* **What you need to do**
Find and copy each line of the data that includes "Bool".

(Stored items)

____

-- ==== Sys2Proof/Machine/Scalar.lean ====
section
/-!
DEFINITION. Sys2Proof/Machine/Scalar.lean: the integer ALU words of majors a, s, ai and si, ins, and the pushes of
bq (06_sequencer_instructions.md R138 to R142; 05_sequencer.md R120).
-/

namespace Sys2Proof.Machine

open Sys2Proof

/-- A word of major a or s over two registers of its file (R139). -/
def aluA2 (f : Word → Word → Word) (d a b : Reg) (s : State) : Out := seqUnit s fun x => x.setA d (f (x.getA a) (x.getA b))
/-- A word of major s over two registers (R139). -/
def aluS2 (f : Word → Word → Word) (d a b : Reg) (s : State) : Out := seqUnit s fun x => x.setS d (f (x.getS a) (x.getS b))
/-- A word of major a over one register (R139). -/
def aluA1 (f : Word → Word) (d a : Reg) (s : State) : Out := seqUnit s fun x => x.setA d (f (x.getA a))
/-- A word of major s over one register (R139). -/
def aluS1 (f : Word → Word) (d a : Reg) (s : State) : Out := seqUnit s fun x => x.setS d (f (x.getS a))

/-- `a.add` (R140). -/
def execAAdd (d a b : Reg) (s : State) : Out := aluA2 (fun x y => x + y) d a b s
/-- `a.sub` (R140). -/
def execASub (d a b : Reg) (s : State) : Out := aluA2 (fun x y => x - y) d a b s
/-- `a.and` (R140). -/
def execAAnd (d a b : Reg) (s : State) : Out := aluA2 (fun x y => x &&& y) d a b s
/-- `a.or` (R140). -/
def execAOr (d a b : Reg) (s : State) : Out := aluA2 (fun x y => x ||| y) d a b s
/-- `a.xor` (R140). -/
def execAXor (d a b : Reg) (s : State) : Out := aluA2 (fun x y => x ^^^ y) d a b s
/-- `a.shl` (R140). -/
def execAShl (d a b : Reg) (s : State) : Out := aluA2 (fun x y => aluShl x y) d a b s
/-- `a.shr` (R140). -/
def execAShr (d a b : Reg) (s : State) : Out := aluA2 (fun x y => aluShr x y) d a b s
/-- `a.sra` (R140). -/
def execASra (d a b : Reg) (s : State) : Out := aluA2 (fun x y => aluSra x y) d a b s
/-- `a.slt` (R140). -/
def execASlt (d a b : Reg) (s : State) : Out := aluA2 (fun x y => aluSlt x y) d a b s
/-- `a.sltz` (R140). -/
def execASltz (d a b : Reg) (s : State) : Out := aluA2 (fun x y => aluSltz x y) d a b s
/-- `a.min` (R140). -/
def execAMin (d a b : Reg) (s : State) : Out := aluA2 (fun x y => aluMin x y) d a b s
/-- `a.max` (R140). -/
def execAMax (d a b : Reg) (s : State) : Out := aluA2 (fun x y => aluMax x y) d a b s
/-- `a.minz` (R140). -/
def execAMinz (d a b : Reg) (s : State) : Out := aluA2 (fun x y => aluMinz x y) d a b s
/-- `a.maxz` (R140). -/
def execAMaxz (d a b : Reg) (s : State) : Out := aluA2 (fun x y => aluMaxz x y) d a b s
/-- `a.mul` (R140). -/
def execAMul (d a b : Reg) (s : State) : Out := aluA2 (fun x y => x * y) d a b s
/-- `a.mulh` (R140). -/
def execAMulh (d a b : Reg) (s : State) : Out := aluA2 (fun x y => aluMulh x y) d a b s
/-- `a.mulhz` (R140). -/
def execAMulhz (d a b : Reg) (s : State) : Out := aluA2 (fun x y => aluMulhz x y) d a b s
/-- `a.div` (R140). -/
def execADiv (d a b : Reg) (s : State) : Out := aluA2 (fun x y => aluDiv x y) d a b s
/-- `a.divz` (R140). -/
def execADivz (d a b : Reg) (s : State) : Out := aluA2 (fun x y => aluDivz x y) d a b s
/-- `a.rem` (R140). -/
def execARem (d a b : Reg) (s : State) : Out := aluA2 (fun x y => aluRem x y) d a b s
/-- `a.remz` (R140). -/
def execARemz (d a b : Reg) (s : State) : Out := aluA2 (fun x y => aluRemz x y) d a b s
/-- `a.addw` (R140). -/
def execAAddw (d a b : Reg) (s : State) : Out := aluA2 (fun x y => aluAddw x y) d a b s
/-- `a.subw` (R140). -/
def execASubw (d a b : Reg) (s : State) : Out := aluA2 (fun x y => aluSubw x y) d a b s
/-- `a.clz` (R140). -/
def execAClz (d a : Reg) (s : State) : Out := aluA1 aluClz d a s
/-- `a.ctz` (R140). -/
def execACtz (d a : Reg) (s : State) : Out := aluA1 aluCtz d a s
/-- `a.pop` (R140). -/
def execAPop (d a : Reg) (s : State) : Out := aluA1 aluPop d a s
/-- `a.sext` (R140). -/
def execASext (d a : Reg) (w : ExtW) (s : State) : Out := aluA1 (aluSext w) d a s
/-- `a.zext` (R140). -/
def execAZext (d a : Reg) (w : ExtW) (s : State) : Out := aluA1 (aluZext w) d a s
/-- `ai.add` (R140). -/
def execAiAdd (d a : Reg) (i : BitVec 12) (s : State) : Out := aluA1 (fun x => x + imm12 i) d a s
/-- `ai.and` (R140). -/
def execAiAnd (d a : Reg) (i : BitVec 12) (s : State) : Out := aluA1 (fun x => x &&& imm12 i) d a s
/-- `ai.or` (R140). -/
def execAiOr (d a : Reg) (i : BitVec 12) (s : State) : Out := aluA1 (fun x => x ||| imm12 i) d a s
/-- `ai.xor` (R140). -/
def execAiXor (d a : Reg) (i : BitVec 12) (s : State) : Out := aluA1 (fun x => x ^^^ imm12 i) d a s
/-- `ai.slt` (R140). -/
def execAiSlt (d a : Reg) (i : BitVec 12) (s : State) : Out := aluA1 (fun x => aluSlt x (imm12 i)) d a s
/-- `ai.sltz` (R140). -/
def execAiSltz (d a : Reg) (i : BitVec 12) (s : State) : Out := aluA1 (fun x => aluSltz x (imm12 i)) d a s
/-- `ai.mul` (R140). -/
def execAiMul (d a : Reg) (i : BitVec 12) (s : State) : Out := aluA1 (fun x => x * imm12 i) d a s
/-- `ai.shl` (R31, R140). -/
def execAiShl (d a : Reg) (c : BitVec 6) (s : State) : Out := aluA1 (fun x => aluShl x (c.zeroExtend 64)) d a s
/-- `ai.shr` (R31, R140). -/
def execAiShr (d a : Reg) (c : BitVec 6) (s : State) : Out := aluA1 (fun x => aluShr x (c.zeroExtend 64)) d a s
/-- `ai.sra` (R31, R140). -/
def execAiSra (d a : Reg) (c : BitVec 6) (s : State) : Out := aluA1 (fun x => aluSra x (c.zeroExtend 64)) d a s
/-- `s.add` (R140). -/
def execSAdd (d a b : Reg) (s : State) : Out := aluS2 (fun x y => x + y) d a b s
/-- `s.sub` (R140). -/
def execSSub (d a b : Reg) (s : State) : Out := aluS2 (fun x y => x - y) d a b s
/-- `s.and` (R140). -/
def execSAnd (d a b : Reg) (s : State) : Out := aluS2 (fun x y => x &&& y) d a b s
/-- `s.or` (R140). -/
def execSOr (d a b : Reg) (s : State) : Out := aluS2 (fun x y => x ||| y) d a b s
/-- `s.xor` (R140). -/
def execSXor (d a b : Reg) (s : State) : Out := aluS2 (fun x y => x ^^^ y) d a b s
/-- `s.shl` (R140). -/
def execSShl (d a b : Reg) (s : State) : Out := aluS2 (fun x y => aluShl x y) d a b s
/-- `s.shr` (R140). -/
def execSShr (d a b : Reg) (s : State) : Out := aluS2 (fun x y => aluShr x y) d a b s
/-- `s.sra` (R140). -/
def execSSra (d a b : Reg) (s : State) : Out := aluS2 (fun x y => aluSra x y) d a b s
/-- `s.slt` (R140). -/
def execSSlt (d a b : Reg) (s : State) : Out := aluS2 (fun x y => aluSlt x y) d a b s
/-- `s.sltz` (R140). -/
def execSSltz (d a b : Reg) (s : State) : Out := aluS2 (fun x y => aluSltz x y) d a b s
/-- `s.min` (R140). -/
def execSMin (d a b : Reg) (s : State) : Out := aluS2 (fun x y => aluMin x y) d a b s
/-- `s.max` (R140). -/
def execSMax (d a b : Reg) (s : State) : Out := aluS2 (fun x y => aluMax x y) d a b s
/-- `s.minz` (R140). -/
def execSMinz (d a b : Reg) (s : State) : Out := aluS2 (fun x y => aluMinz x y) d a b s
/-- `s.maxz` (R140). -/
def execSMaxz (d a b : Reg) (s : State) : Out := aluS2 (fun x y => aluMaxz x y) d a b s
/-- `s.mul` (R140). -/
def execSMul (d a b : Reg) (s : State) : Out := aluS2 (fun x y => x * y) d a b s
/-- `s.mulh` (R140). -/
def execSMulh (d a b : Reg) (s : State) : Out := aluS2 (fun x y => aluMulh x y) d a b s
/-- `s.mulhz` (R140). -/
def execSMulhz (d a b : Reg) (s : State) : Out := aluS2 (fun x y => aluMulhz x y) d a b s
/-- `s.div` (R140). -/
def execSDiv (d a b : Reg) (s : State) : Out := aluS2 (fun x y => aluDiv x y) d a b s
/-- `s.divz` (R140). -/
def execSDivz (d a b : Reg) (s : State) : Out := aluS2 (fun x y => aluDivz x y) d a b s
/-- `s.rem` (R140). -/
def execSRem (d a b : Reg) (s : State) : Out := aluS2 (fun x y => aluRem x y) d a b s
/-- `s.remz` (R140). -/
def execSRemz (d a b : Reg) (s : State) : Out := aluS2 (fun x y => aluRemz x y) d a b s
/-- `s.addw` (R140). -/
def execSAddw (d a b : Reg) (s : State) : Out := aluS2 (fun x y => aluAddw x y) d a b s
/-- `s.subw` (R140). -/
def execSSubw (d a b : Reg) (s : State) : Out := aluS2 (fun x y => aluSubw x y) d a b s
/-- `s.clz` (R140). -/
def execSClz (d a : Reg) (s : State) : Out := aluS1 aluClz d a s
/-- `s.ctz` (R140). -/
def execSCtz (d a : Reg) (s : State) : Out := aluS1 aluCtz d a s
/-- `s.pop` (R140). -/
def execSPop (d a : Reg) (s : State) : Out := aluS1 aluPop d a s
/-- `s.sext` (R140). -/
def execSSext (d a : Reg) (w : ExtW) (s : State) : Out := aluS1 (aluSext w) d a s
/-- `s.zext` (R140). -/
def execSZext (d a : Reg) (w : ExtW) (s : State) : Out := aluS1 (aluZext w) d a s
/-- `si.add` (R140). -/
def execSiAdd (d a : Reg) (i : BitVec 12) (s : State) : Out := aluS1 (fun x => x + imm12 i) d a s
/-- `si.and` (R140). -/
def execSiAnd (d a : Reg) (i : BitVec 12) (s : State) : Out := aluS1 (fun x => x &&& imm12 i) d a s
/-- `si.or` (R140). -/
def execSiOr (d a : Reg) (i : BitVec 12) (s : State) : Out := aluS1 (fun x => x ||| imm12 i) d a s
/-- `si.xor` (R140). -/
def execSiXor (d a : Reg) (i : BitVec 12) (s : State) : Out := aluS1 (fun x => x ^^^ imm12 i) d a s
/-- `si.slt` (R140). -/
def execSiSlt (d a : Reg) (i : BitVec 12) (s : State) : Out := aluS1 (fun x => aluSlt x (imm12 i)) d a s
/-- `si.sltz` (R140). -/
def execSiSltz (d a : Reg) (i : BitVec 12) (s : State) : Out := aluS1 (fun x => aluSltz x (imm12 i)) d a s
/-- `si.mul` (R140). -/
def execSiMul (d a : Reg) (i : BitVec 12) (s : State) : Out := aluS1 (fun x => x * imm12 i) d a s
/-- `si.shl` (R31, R140). -/
def execSiShl (d a : Reg) (c : BitVec 6) (s : State) : Out := aluS1 (fun x => aluShl x (c.zeroExtend 64)) d a s
/-- `si.shr` (R31, R140). -/
def execSiShr (d a : Reg) (c : BitVec 6) (s : State) : Out := aluS1 (fun x => aluShr x (c.zeroExtend 64)) d a s
/-- `si.sra` (R31, R140). -/
def execSiSra (d a : Reg) (c : BitVec 6) (s : State) : Out := aluS1 (fun x => aluSra x (c.zeroExtend 64)) d a s
/-- `ins` (R142): side 0 names an a-register, side 1 an s-register. -/
def execIns (d : Reg) (side : Bool) (q : BitVec 2) (i : BitVec 16) (s : State) : Out :=
  seqUnit s fun x => if side then x.setS d (insQuarter (x.getS d) q i) else x.setA d (insQuarter (x.getA d) q i)

/-- Pushes one bit onto bq; a full bq is cause 1 (R120, R141). -/
def pushBq (f : Word → Word → Bool) (a b : Reg) (s : State) : Out :=
  runUnit s fun s q =>
    let x := s.seq q
    if 8 ≤ x.qs.bq.length then s.illegal q
    else .done (s.modSeq q fun x => { x with qs := { x.qs with bq := x.qs.bq ++ [f (x.getS a) (x.getS b)] } }) .on

/-- `s.bqeq` (R141). -/
def execSBqeq (a b : Reg) (s : State) : Out := pushBq (fun x y => x == y) a b s
/-- `s.bqne` (R141). -/
def execSBqne (a b : Reg) (s : State) : Out := pushBq (fun x y => x != y) a b s
/-- `s.bqlt` (R141). -/
def execSBqlt (a b : Reg) (s : State) : Out := pushBq (fun x y => x.slt y) a b s
/-- `s.bqge` (R141). -/
def execSBqge (a b : Reg) (s : State) : Out := pushBq (fun x y => !x.slt y) a b s
/-- `s.bqltz` (R141). -/
def execSBqltz (a b : Reg) (s : State) : Out := pushBq (fun x y => x.ult y) a b s
/-- `s.bqgez` (R141). -/
def execSBqgez (a b : Reg) (s : State) : Out := pushBq (fun x y => !x.ult y) a b s

end Sys2Proof.Machine
end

____

* **Solution**
def execIns (d : Reg) (side : Bool) (q : BitVec 2) (i : BitVec 16) (s : State) : Out :=
def pushBq (f : Word → Word → Bool) (a b : Reg) (s : State) : Out :=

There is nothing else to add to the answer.